If you apply a tolerable amount to your food, you’ll have enough left over, to will to future generations.

That's one of the reasons that I love the Carolina Reaper, it doesn't take a whole lot to make my food hot. Plus, the Carolina Reaper has hardly no aftertaste. It really is an incredible hot pepper.
 
...

If they were from Hunan or Sichuan, I doubt the heat of the habaneros would have bothered them, even if unexpected, but you could have "fixed" that but just using fewer habaneros than you used to reduce the level of heat created.
It was mostly a case of, "OK, they said I could go to this store and the peppers would be over here. Well darn. I see the sign, but the shelf is empty".

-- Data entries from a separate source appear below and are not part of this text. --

/-! ## Fabric (22) -/

/-- A collective at this package (22 R363 to R372). Of its current start: `started` that its checks have passed, `reports` the marks that children
have reported, `reported` that its own report has gone up, `dealt` that the marks have been exchanged, `deal` its (chunk, tree) pairs, `sent` the
chunks whose input has gone up, `wrote` those whose result has been written, `partials` what children have sent, `acks` the acknowledged (chunk,
package) pairs at the root. Of the collective: `tried` that a start has passed, `begun` that chunks have been dealt, `full` the chunks whose MARK
is known FULL here with its value, `marks` those that the engine has written, `status` once an outcome other than its last mark has ended it,
`waiting` that a read waits at its home. -/
structure Coll where
  id : Nat
  cmd : Cmd
  vdev : Nat
  tag : Lane
  admitted : Bool
  started : Bool
  reported : Bool
  dealt : Bool
  tried : Bool
  begun : Bool
  frozen : Bool
  finished : Bool
  waiting : Bool
  gen : Nat
  group : List Nat
  chunks : Nat
  reports : List (Nat × MarkReport)
  full : List (Nat × BitVec 32)
  marks : List Nat
  deal : List (Nat × Nat)
  sent : List Nat
  wrote : List Nat
  partials : List (Nat × Nat × List (List (Option Lane)))
  acks : List (Nat × Nat)
  redone : Nat
  lost : Nat
  status : Option Nat
deriving DecidableEq, Repr

/-- A message to other packages, as it leaves the package (22 R360, R368, R372, R376). -/
inductive FabMsg where
  | flood (c : LltCopy)
  | ack (gen : Nat) (digest : List Byte)
  | marks (k : CollMsg) (report : MarkReport)
  | up (k : CollMsg) (data : List (List (Option Lane)))
  | down (k : CollMsg) (data : List (Option Lane))
  | dstAck (k : CollMsg) (pkg : BitVec 12)
  | commit (k : CollMsg)
  | abort (colour : Colour) (tag : Lane) (group : List Nat)
  | bar (e : FbMsg)
deriving DecidableEq, Repr

/-- A message of a collective that reaches this package (22 R368, R369, R372). -/
inductive CollIn where
  | marks (k : CollMsg) (report : MarkReport)
  | up (k : CollMsg) (pkg : BitVec 12) (data : List (List (Option Lane)))
  | down (k : CollMsg) (row : List (Option Lane))
  | dstAck (k : CollMsg) (pkg : BitVec 12)
  | commit (k : CollMsg)
  | abort (colour : Colour) (tag : Lane)
deriving DecidableEq, Repr

/-- The fabric (22): the package's ID, its local entries, its generation, the copies it holds, the last agreed table with its
generation, the acknowledgements received, the collectives, the messages that wait for theirs in the spoil (R363), what children have
sent and participants have acknowledged for chunks that this package only relays, the packages whose barrier figures have come, the package's own
barrier events that the root has not taken, the barrier messages that wait for a generation or for figures (R376), what has left, and
whether the package has left the fabric over a seam (R361). -/
structure FabricState where
  pkg : BitVec 12
  entries : Tab (BitVec 32)
  gen : Nat
  copies : Tab LltCopy
  agreed : Option (Nat × Tab LltCopy)
  acks : Tab (Nat × List Byte)
  colls : List Coll
  nextColl : Nat
  rrColl : Nat
  early : List CollIn
  relay : List (CollMsg × Nat × List (List (Option Lane)))
  relayMarks : List (CollMsg × Nat × MarkReport)
  relayAcks : List (CollMsg × Nat)
  figures : List Nat
  fbPending : List BarEv
  fbHeld : List FbMsg
  out : List FabMsg
  away : Bool
deriving DecidableEq, Repr

/-! ## The package -/

/-- The management page (19 R327) and BOOT (R330). -/
structure MgmtState where
  phase : BitVec 2
  warm : Bool
  meas : BitVec 384
  vdsel : BitVec 5
  vdcmd : BitVec 2
  vdent : List (BitVec 64)
  qtab : Nat
  c0root : Nat
  c0farea : Nat
  c0nrec : Nat
  c0spoil : BitVec 64
  c0ptab : Nat
  boot : Nat
deriving DecidableEq, Repr

/-- A parked capsule in the spoil (07 R146): its handle, colour and image, and the configuration whose count it is in, until that is torn
down (R141). -/
structure Parked where
  handle : Nat
  colour : Colour
  cfg : Option Nat
  cap : Capsule
deriving DecidableEq, Repr

/-- A part that waits at a join entry (07 R140), by (colour, GRP, place). -/
structure JoinPart where
  colour : Colour
  grp : Nat
  place : Nat
  cfg : Nat
  cap : Capsule
deriving DecidableEq, Repr
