-- ==== Sys2Proof/Machine/Ops.lean ====
section
/-! DEFINITION. The named operations over the state: tables, memory and presence at their homes, effects, cores and waves,
messages, answers to deferred readers, counters, fault records, parking a capsule, taking a fault and returning from one. -/

namespace Sys2Proof.Machine

/-! ## Tables -/

def tget? {α : Type} : Tab α → Nat → Option α
  | [], _ => none
  | (k, v) :: rest, i => if k = i then some v else tget? rest i

def tgetD {α : Type} (d : α) (t : Tab α) (i : Nat) : α := (tget? t i).getD d

def tput {α : Type} : Tab α → Nat → α → Tab α
  | [], i, x => [(i, x)]
  | (k, v) :: rest, i, x =>
    if i < k then (i, x) :: (k, v) :: rest else if i = k then (i, x) :: rest else (k, v) :: tput rest i x

def tdel {α : Type} : Tab α → Nat → Tab α
  | [], _ => []
  | (k, v) :: rest, i => if k = i then rest else (k, v) :: tdel rest i

/-- Writing a table whose unlisted keys read as d: writing d removes the entry. -/
def tset {α : Type} [DecidableEq α] (d : α) (t : Tab α) (i : Nat) (x : α) : Tab α := if x = d then tdel t i else tput t i x

/-- The canonical form: keys strictly rising, no entry equal to what an unlisted key reads as. -/
def Tab.wf {α : Type} [DecidableEq α] (d : α) : Tab α → Bool
  | [] => true
  | [(_, v)] => v != d
  | (k, v) :: (k', v') :: rest => k < k' && v != d && Tab.wf d ((k', v') :: rest)

/-- The canonical form of memory. -/
def Memory.wf (m : Memory) : Bool := Tab.wf (0 : Byte) m

/-- Item n of a list replaced. -/
def setAt {α : Type} : List α → Nat → α → List α
  | [], _, _ => []
  | _ :: xs, 0, y => y :: xs
  | x :: xs, n + 1, y => x :: setAt xs n y

/-- The list without item n. -/
def dropAt {α : Type} : List α → Nat → List α
  | [], _ => []
  | _ :: xs, 0 => xs
  | x :: xs, n + 1 => x :: dropAt xs n

/-- The numbers from a to a + n - 1. -/
def upFrom : Nat → Nat → List Nat
  | 0, _ => []
  | n + 1, a => a :: upFrom n (a + 1)

/-! ## Sites and home addresses (20 R332, 19 R308 to R313) -/

/-- A site: die, x, y (15 R239). -/
def siteId (die x y : Nat) : Nat := die * 2048 + y * 64 + x
def siteDie (c : Nat) : Nat := c / 2048
def siteX (c : Nat) : Nat := c % 64
def siteY (c : Nat) : Nat := c / 64 % 32

/-- Whether a site is a core: a slice site has x mod 8 = 7 (R239). -/
def isCore (c : Nat) : Bool := siteX c % 8 != 7 && c < 16384

/-- The cluster of a site (R239). -/
def clusterOf (c : Nat) : Nat := siteDie c * 16 + siteY c / 8 * 4 + siteX c / 16

/-- The package slab of a site. -/
def slabOf (site : Nat) : Nat :=
  let die := siteDie site
  let sy := siteY site / 4
  (if die < 4 then sy else 15 - sy) * 32 + die % 4 * 8 + siteX site / 8

/-- A site in the layout of R249 with V = 1. -/
def siteWord (c : Nat) : Lane :=
  BitVec.ofNat 32 (2 ^ 31 + siteDie c * 2 ^ 28 + siteX c * 2 ^ 22 + siteY c * 2 ^ 17)

/-- Home addresses: HBM bytes stand for themselves; the other memories lie above (the model's own numbering). -/
def hbmSize : Nat := 960 * 2 ^ 30
def cxlAddr (a : Nat) : Nat := 2 ^ 44 + a
def hostAddr (h : Nat) : Nat := 2 ^ 56 + h
def bankAddr (core off : Nat) : Nat := 2 ^ 60 + core * 2 ^ 16 + off
def sliceAddr (cluster off : Nat) : Nat := 2 ^ 61 + cluster * 2 ^ 22 + off
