/-! ## Channels and ports of a node -/

/-- A channel's key in a node's table, and a port's. -/
def chanKey (chan : Nat) (c : Colour) : Nat := chan * 256 + c.toNat
def portKey (net : Net) (port : Nat) (c : Colour) : Nat := (net.toBits.toNat * 32 + port) * 256 + c.toNat

def ChanState.zero : ChanState := ⟨false, false, none, [], 0, []⟩

/-- An output port of a node, where its configuration binds one. -/
def outPortOf (n : NodeRec) (net : Net) (p : Nat) : Option OutPort := n.outs.find? fun o => o.net == net && o.port == p

def NodeState.chan (n : NodeState) (chan : Nat) (c : Colour) : ChanState := tgetD ChanState.zero n.chans (chanKey chan c)

/-- A port's state for a colour: at first its initial credit alone (15 R264). -/
def NodeState.portOf (n : NodeState) (net : Net) (p : Nat) (c : Colour) : PortState :=
  tgetD ⟨false, ((outPortOf n.info net p).map OutPort.credit).getD 0, 0, []⟩ n.ports (portKey net p c)

def NodeState.setChan (n : NodeState) (chan : Nat) (c : Colour) (x : ChanState) : NodeState :=
  { n with chans := tput n.chans (chanKey chan c) x }

def NodeState.setPort (n : NodeState) (net : Net) (p : Nat) (c : Colour) (x : PortState) : NodeState :=
  { n with ports := tput n.ports (portKey net p c) x }

/-! ## The slot that fires -/

/-- Where an instruction fires, with what it needs of its surroundings. -/
structure Ctx where
  core : Nat
  frame : Nat
  idx : Nat
  slot : Nat
  a : Activation
  w : Wave
  n : NodeState
  b : Block

def Ctx.who (x : Ctx) : Who := ⟨x.core, x.frame, x.a.uid, x.idx, x.slot, x.a.colour, x.w.run⟩
def Ctx.width (x : Ctx) : Nat := x.a.width
def Ctx.colour (x : Ctx) : Colour := x.a.colour

def ctxAt (s : State) (core frame idx slot : Nat) : Option Ctx :=
  match s.m.act? core frame with
  | none => none
  | some a =>
    match a.wave? idx, s.m.node? core a.node with
    | some w, some n => (tget? n.blocks w.block.toNat).map fun b => ⟨core, frame, idx, slot, a, w, n, b⟩
    | _, _ => none

def ctx? (s : State) : Option Ctx := ctxAt s s.m.cur.core s.m.cur.frame s.m.cur.wave s.m.cur.slot

/-- The context as it stands after earlier effects of the same step. -/
def Ctx.again (x : Ctx) (s : State) : Option Ctx := ctxAt s x.core x.frame x.idx x.slot

def Ctx.fields (x : Ctx) : Slot := x.w.slots.getD x.slot ⟨none, none, none, false, false, false, true⟩

/-- Whether a configuration's sites issue: resident, or wedging, where nodes fire what they can (01 R30, 16 R277). -/
def State.issues (s : State) (cfg : Nat) : Bool :=
  match tget? s.m.pkg.confs cfg with
  | none => true
  | some c =>
    match c.phase with
    | .resident => true
    | .gating => true
    | .wedging => true
    | _ => false

/-- The configuration that a core belongs to. -/
def State.confAt (s : State) (core : Nat) : Option ConfState :=
  (s.m.pkg.confs.find? fun (_, f) => f.slabs.contains (slabOf core)).map Prod.snd

/-- Whether a core's configuration stands, or none does: until its image and its state do, its sites take no token (15 R255). -/
def State.takes (s : State) (core : Nat) : Bool :=
  match s.confAt core with
  | some f => !([CfgPhase.loading, .restoring, .restored].contains f.phase)
  | none => true

/-- No earlier wave of the activation is uncommitted (R24, R104). -/
def Ctx.first (x : Ctx) : Bool := x.a.waves.all fun v => x.idx ≤ v.idx

/-- A wave whose block holds a capsule instruction fires only after every earlier wave has committed (07 R137). -/
def Ctx.capsuleWait (x : Ctx) : Bool := 0 < blockCount x.b isCapsuleOp && !x.first

/-- An uncommitted wave at or before this one holds an `xfence` that is not performed (17 R295). -/
def Ctx.fenced (s : State) (x : Ctx) : Bool :=
  x.a.waves.any fun v => v.idx ≤ x.idx &&
    (match (s.m.node? x.core x.a.node).bind fun n => tget? n.blocks v.block.toNat with
      | some b => (blockAll b).any fun (i, o, _) => o == 0x185 && !((v.slots[i]?.map Slot.fired).getD true)
      | none => false)

/-- R21, R33: the slot has not fired, every field it uses is present, and nothing holds the wave. -/
def Ctx.ready (s : State) (x : Ctx) (o : Nat) (f : Form) : Bool :=
  let fs := x.fields
  !fs.fired && !x.w.fault && !(x.a.waves.any fun v => v.fault && v.idx < x.idx) && !x.a.spilled && !x.n.frozen &&
    s.issues x.a.cfg && !s.halted x.core && !x.capsuleWait &&
    (!usesL o f || fs.l.isSome) && (!usesR o f || fs.r.isSome) && (!usesP f || fs.p.isSome)

/-- R18: the sequence of the first present operand in the order L, R, P, else the activation's. -/
def Ctx.seq (x : Ctx) : BitVec 16 :=
  match x.fields.l, x.fields.r, x.fields.p with
  | some t, _, _ => t.seq
  | _, some t, _ => t.seq
  | _, _, some t => t.seq
  | _, _, _ => x.a.seq

def Ctx.tok (x : Ctx) (kind : Kind) (lanes : List Lane) : Token := mkTok x.colour kind x.seq lanes
def Ctx.data (x : Ctx) (lanes : List Lane) : Token := x.tok .data (padLanes x.width lanes)

/-- A token under the tag that its field gives it (01 R19). -/
def Ctx.tagged (x : Ctx) (t : Token) : Token :=
  { t with frame := BitVec.ofNat 10 x.frame, wave := BitVec.ofNat 8 x.idx }

/-- The operand that an error of the result is laid to: L, else R, else none, at the context's width (log 102). -/
def Ctx.cause (x : Ctx) : Token := (x.fields.l.orElse fun _ => x.fields.r).getD (x.data [])

/-- `error_token(code)` of an operand (00 R5): under its tag, with its width and its sequence (01 R18). -/
def Ctx.errOf (x : Ctx) (t : Token) (code : ErrCode) : Token := errFor (x.tagged t) code

def Ctx.err (x : Ctx) (code : ErrCode) : Token := x.errOf x.cause code

/-- The tag under which an operand lies in its field: what a fault record names (16 R281). -/
def Ctx.tagOf (x : Ctx) (t : Token) : Nat :=
  { t with frame := BitVec.ofNat 10 x.frame, slot := BitVec.ofNat 5 x.slot, wave := BitVec.ofNat 8 x.idx }.tag.toNat

/-- `fault(code)` of the firing instruction (R5). -/
def Ctx.fault (x : Ctx) (code : Nat) : Act := takeFault x.who code 0 0 x.seq 0
def Ctx.faultAt (x : Ctx) (code addr : Nat) : Act := takeFault x.who code 0 addr x.seq 0
def Ctx.faultDetail (x : Ctx) (code detail addr : Nat) : Act := takeFault x.who code detail addr x.seq 0

/-- Whatever follows a fault of the same firing does not happen (R5). -/
def Ctx.unless (x : Ctx) (a : Act) : Act := .look fun s =>
  match x.again s with
  | some y => if y.w.fault then .quiet else a
  | none => .quiet

def Ctx.mod (x : Ctx) (f : Wave → Wave) : Act := modWave x.core x.frame x.idx f

/-- An effect recorded for the commit. -/
def Ctx.record (x : Ctx) (c : CAct) : Act := x.mod fun w => { w with acts := w.acts ++ [(x.slot, c)] }

/-- A wave whose instruction has read an operand, performed an operator or sent a command holds something from outside
(R29). -/
def Ctx.touch (x : Ctx) : Act := x.mod fun w => { w with outside := true }

/-! ## Delivery -/

/-- One more output; beyond the header's count the wave faults (R23). -/
def Ctx.countOut (x : Ctx) : Act := .look fun s =>
  match x.again s with
  | none => .quiet
  | some y =>
    if y.w.outputs + 1 > blockNout x.b then x.fault Code.commitCount else x.mod fun w => { w with outputs := w.outputs + 1 }

/-- One more store performed or nullified (R23). -/
def Ctx.countStore (x : Ctx) : Act := .look fun s =>
  match x.again s with
  | none => .quiet
  | some y =>
    if y.w.stores + 1 > blockNst x.b then x.fault Code.commitCount else x.mod fun w => { w with stores := w.stores + 1 }

def Slot.put (v : Slot) (f : Field) (t : Token) : Slot :=
  match f with
  | .l => { v with l := some t, seenL := true }
  | .r => { v with r := some t, seenR := true }
  | .p => { v with p := some t, seenP := true }

def Slot.seen (v : Slot) : Field → Bool
  | .l => v.seenL
  | .r => v.seenR
  | .p => v.seenP

/-- The field of a slot, if it holds a token. -/
def Slot.get (v : Slot) : Field → Option Token
  | .l => v.l
  | .r => v.r
  | .p => v.p

def Slot.empty : Slot := ⟨none, none, none, false, false, false, false⟩

/-- Whether a field that waits is bound to a channel closed for the colour, from which no token can come any more (R29). -/
def Ctx.closedField (s : State) (x : Ctx) (f : Field) : Bool :=
  !x.fields.seen f && (blockBindings x.b).any fun b =>
    !b.frame && b.slot == x.slot && b.field == f && !x.w.chans.contains b.src && (x.n.chan b.src x.colour).closed &&
      (x.n.chan b.src x.colour).queue == [] &&
      !(s.m.core x.core).spill.any fun y => match y with
        | .chan nd ch t _ => nd == x.a.node && ch == b.src && t.colour == x.colour
        | _ => false

/-- What stands in the slot. -/
def Ctx.ins (x : Ctx) : Option (Nat × Form) := blockIns x.b x.slot

/-- The instructions whose unmatched tokens R31 never replaces: the predicated ones, `steer`, `merge` and `gate`. -/
def imbalanced (o : Nat) (f : Form) : Bool := usesP f || [0x023, 0x024, 0x025].contains o

/-- A token under the tag of a field of the slot. -/
def Ctx.inField (x : Ctx) (f : Field) (t : Token) : Token :=
  { x.tagged t with slot := BitVec.ofNat 5 x.slot, field := f.toBits }

/-- The first token that waits in the slot, in the order L, R, P, with its field. -/
def Ctx.waiting (x : Ctx) : Option (Field × Token) :=
  [Field.l, Field.r, Field.p].findSome? fun f => (x.fields.get f).map fun t => (f, t)

/-- R29, R31: a waiting operand whose partner is bound to a closed channel. The partner is taken as UNPAIRED; in a predicated
instruction, a `steer`, a `merge` or a `gate` it is PRED_IMBAL (log 44). -/
def unpaired (core frame idx slot : Nat) (missing : Field) : Act := .look fun s =>
  match ctxAt s core frame idx slot with
  | none => .quiet
  | some x =>
    match x.ins, x.waiting with
    | some (o, g), some (f, t) =>
      if usesField o g missing && x.closedField s missing && !x.w.fault && !x.fields.fired then
        if imbalanced o g then tokenFault x.who Code.predImbal (x.inField f t)
        else
          x.mod fun v => { v with
            slots := setAt v.slots slot ((v.slots.getD slot Slot.empty).put missing (errFor (x.tagged t) errUnpaired))
            outside := true }
      else .quiet
    | _, _ => .quiet

/-- R29 and R31 for every field of a slot. -/
def unpairedSlot (core frame idx slot : Nat) : Act :=
  Act.seq [unpaired core frame idx slot .l, unpaired core frame idx slot .r, unpaired core frame idx slot .p]

/-- The kinds that no window field takes (R17). -/
def unmatched (k : Kind) : Bool := [Kind.eos, .wedge, .demand, .reserved].contains k

/-- What a restart runs over again: operands that wait on channels closed meanwhile (R29, R31). -/
def sweepAct (core frame : Nat) : Act := .look fun s =>
  match s.m.act? core frame with
  | some a => Act.each a.waves fun w => Act.each (upFrom w.slots.length 0) fun i => unpairedSlot core frame w.idx i
  | none => .quiet

/-- The frozen wave of an activation runs again (R34). -/
def rerunAct (core frame : Nat) : Act := (resumeAct core frame).andThen (sweepAct core frame)
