-- ==== Sys2Proof/Machine/Home.lean ====
section
/-! DEFINITION. What homes do (spec 09 R152 to R158, 10 R177, R180, R186): loads, stores, clears, atomics, reservations at a
word's home, the holds of a slice port (12 R199), the replay of refused loads, and the read-modify-write element (R160). -/

namespace Sys2Proof.Machine

/-! ## Regions -/

/-- Whether a bank or slice address lies in a write-once region (09 R151, 12 R196). -/
def State.regionWo (s : State) (a : Nat) : Bool :=
  if 2 ^ 61 ≤ a then
    let off := a - 2 ^ 61
    (tgetD (0 : BitVec 64) (s.m.cluster (off / 2 ^ 22)).masks (off / 2 ^ 18 % 16)).getLsbD (off % 2 ^ 18 / 4096)
  else if 2 ^ 60 ≤ a then
    let off := a - 2 ^ 60
    (s.m.core (off / 2 ^ 16)).region.getLsbD (off % 2 ^ 16 / 4096)
  else false

/-- How a word's home treats an access: write-once, plain with presence, or a page that keeps none (R180). -/
inductive Presence where
  | wo | plain | none
deriving DecidableEq, Repr

def State.presenceOf (s : State) (a : Nat) (m : PageMode) : Presence :=
  match m with
  | .wo => .wo
  | .plain => .none
  | .region => if s.regionWo a then .wo else .plain

/-! ## Performed, for the chain of R27 -/

/-- A task's operator is performed: its slot's own and successor fields become the pair. -/
def performedAt (w : Who) : Act := .look fun s =>
  match ctxAt s w.core w.frame w.wave w.slot with
  | some x =>
    match x.ins with
    | some (_, .m f) => Act.when (s.m.runs w) (x.performed f.sqo f.sqs)
    | _ => .quiet
  | none => .quiet

/-- Whether piece n is the last of a pending operator, and its acceptance therefore performs it. A chase is performed when
its result is delivered (10 R181). -/
def Pend.lastPiece (p : Pend) : Bool :=
  match p.kind with
  | .link _ _ _ => false
  | _ => p.pieces.length ≤ 1

/-- A load accepted at its home is performed (R156), once. -/
def accepted (r : Req) : Act :=
  match r.who with
  | .task w => Act.when (!r.heard) <| .look fun s =>
    match s.m.actOf? w with
    | some a =>
      match (a.wave? w.wave).bind fun v => v.pend.find? fun p => p.slot == w.slot with
      | some p => if p.lastPiece then performedAt w else .quiet
      | none => .quiet
    | none => .quiet
  | _ => .quiet

/-! ## Loads -/

/-- A load answered at its home. -/
def homeAnswer (u : Nat) (r : Req) (v : AnsVal) : Act := Act.seq [accepted r, checked r.addr r.len, answer u r.who r.piece v]

def PortHeld.colour : PortHeld → Colour
  | .req r _ => r.colour
  | .tile e => e.who.colour

/-- An access that finds a pool, or a slice port's hold, full returns to its core, which spills it (R156, 12 R199). -/
def refuse (u : Nat) (h : PortHeld) : Act :=
  (Act.pkg fun p => { p with refused := p.refused ++ [(u, h)] }).andThen (spoilAdd h.colour 256)

/-- A load at its home (R154 to R156): answered, deferred, or refused with the pool full. One that meets an error that cannot be
corrected receives poison (R173), whatever the damaged words' presence (log 50). -/
def homeLoad (u : Nat) (r : Req) : Act := .look fun s =>
  match s.presenceOf r.addr r.mode with
  | .none => homeAnswer u r (s.answerOf r false)
  | .plain => homeAnswer u r (s.answerOf r true)
  | .wo =>
    match (if s.damaged r.addr r.len && !r.who.byWord then none else s.missing r.addr r.len) with
    | none => homeAnswer u r (s.answerOf r true)
    | some w =>
      match freeEntry (s.pool u) (poolSize u) with
      | some i => (accepted r).andThen (park u w i r)
      | none => refuse u (.req r none)

/-- R183: the word's bits and its state; a DEFER word reads as zero, a plain page as FULL. -/
def homeLdp (u : Nat) (r : Req) : Act := .look fun s =>
  let p := if s.presenceOf r.addr r.mode = .none then .full else s.presAt r.addr
  let v : Lane := if p = .defer then 0 else BitVec.ofNat 32 (s.nat r.addr 4)
  homeAnswer u r (if s.damaged r.addr r.len then .poison else .ldp v p)

/-! ## Stores -/

/-- The issuers that an event's acknowledgement goes to (15 R247). -/
def Req.parties (r : Req) : List Party := r.who :: r.issuers

def ackAll (u : Nat) (r : Req) : Act := Act.each r.parties fun p => answer u p r.piece .ack

/-- A reservation is spent by the store it was made for (10 R177). -/
def spendResv (r : Req) : Act := .pkg fun p =>
  { p with resvs := p.resvs.filter fun x =>
      !((match x.who, r.who with
        | .task a, .task b => a == { b with slot := 0 }
        | a, b => a == b) && x.first == r.addr / 4 && x.words == (wordsOf r.addr r.len).length) }

/-- Whether a range covers whole words. -/
def wholeWords (a n : Nat) : Bool := a % 4 == 0 && n % 4 == 0

/-- Why a write-once home refuses a store (R155). -/
def State.woRefuses (s : State) (a n : Nat) : Option Nat :=
  if !wholeWords a n then some Code.woPartial
  else if (wordsOf a n).any fun w => s.presAt (4 * w) = .full || s.presAt (4 * w) = .err then some Code.woRewrite
  else none

/-- A byte as an engine reads it, with the code of its word where that reads ERR, or 255 where it reads poison (R291). -/
abbrev EngByte := Byte × Option (BitVec 8)

def poisonCode : BitVec 8 := 255

/-- Whether a home stands behind a CXL port that is down (19 R312). -/
def State.lostHome (s : State) (a : Nat) : Bool := isCxlUnit (unitOf a) && s.m.pkg.cxlDown.contains (unitOf a - 41000)

/-- A write of bytes as one event: a word with an error byte becomes ERR, or on a plain page is counted and left; one with a
poison byte is left (R291). -/
def engineWrite (c : Colour) (a : Nat) (m : PageMode) (bs : List EngByte) : Act := .look fun s =>
  if s.lostHome a then countDiscard c
  else
    let keeps := s.presenceOf a m ≠ .none
    Act.each (wordsOf a bs.length) fun w =>
      let lo := max a (4 * w)
      let xs := (bs.drop (lo - a)).take (min (a + bs.length) (4 * w + 4) - lo)
      if xs.any fun x => x.2 == some poisonCode then .quiet
      else
        match xs.findSome? Prod.snd with
        | some e => if keeps then fillErr (4 * w) 4 e else countSink c
        | none => if keeps then fill lo (xs.map Prod.fst) else putBytes lo (xs.map Prod.fst)

/-- A store's effect at its home (R154, R180), once nothing refuses it. -/
def storeEffect (r : Req) (v : StoreVal) : Act := .look fun s =>
  match s.presenceOf r.addr r.mode, v with
  | _, .line bs => engineWrite r.colour r.addr r.mode bs
  | .none, .bytes bs => putBytes r.addr bs
  | .none, .err _ => countSink r.colour
  | _, .bytes bs => fill r.addr bs
  | _, .err c => fillErr r.addr r.len c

"Hmmm... I know they've previously mentioned that Jalapenos are (too?) mild. Lemme try habaneros instead. OK, the recipe calls for XX oz of minced peppers, so...".

I later learned that
A) habaneros are a tad hotter than the peppers the recipe calls for

B) in lieu of those, Serranos are the closest (somewhat) easily available thing, both in heat and flavor.
 
Back in the 90s my friend bought a limited edition Dave's Insanity Sauce that came in a small wooden coffin. A pinhead size amount on your tongue was brutal. And that was only 300k Scoville units. I like hot, but without flavor it's pointless.
 
It's like a lot of knives that get bought and never used😁

I eat mine. I also make my own hot mustard and hot ketchup with it. Last week a friend of mine asked me if I had any hot mustard when we were eating supper. I told her that I have some that I made hot. She said, "No thanks, I don't want any of that". I laughed and said, "No, you don't". LOL!
 
It leaves me wondering, who eats this stuff?
They must sell enough to make it worth while.
If you apply a tolerable amount to your food, you’ll have enough left over, to will to future generations.
It's definitely a tolerance thing.

One man's "AAAA!!! TOO HOT!!!", is another man's, "Meh..."

I like some heat (significantly more than the average American, somewhere around the range of most of the Asian cuisine I've sampled, that the locals were eating, and from what I garner, WAY less than what 000Robert prefers), but in the back of my mind is also the awareness that incidences of cancer are significantly higher in regions that eat spicier food the most often, so while I enjoy spicy food from time to time, I don't really have any desire to increase my tolerance levels.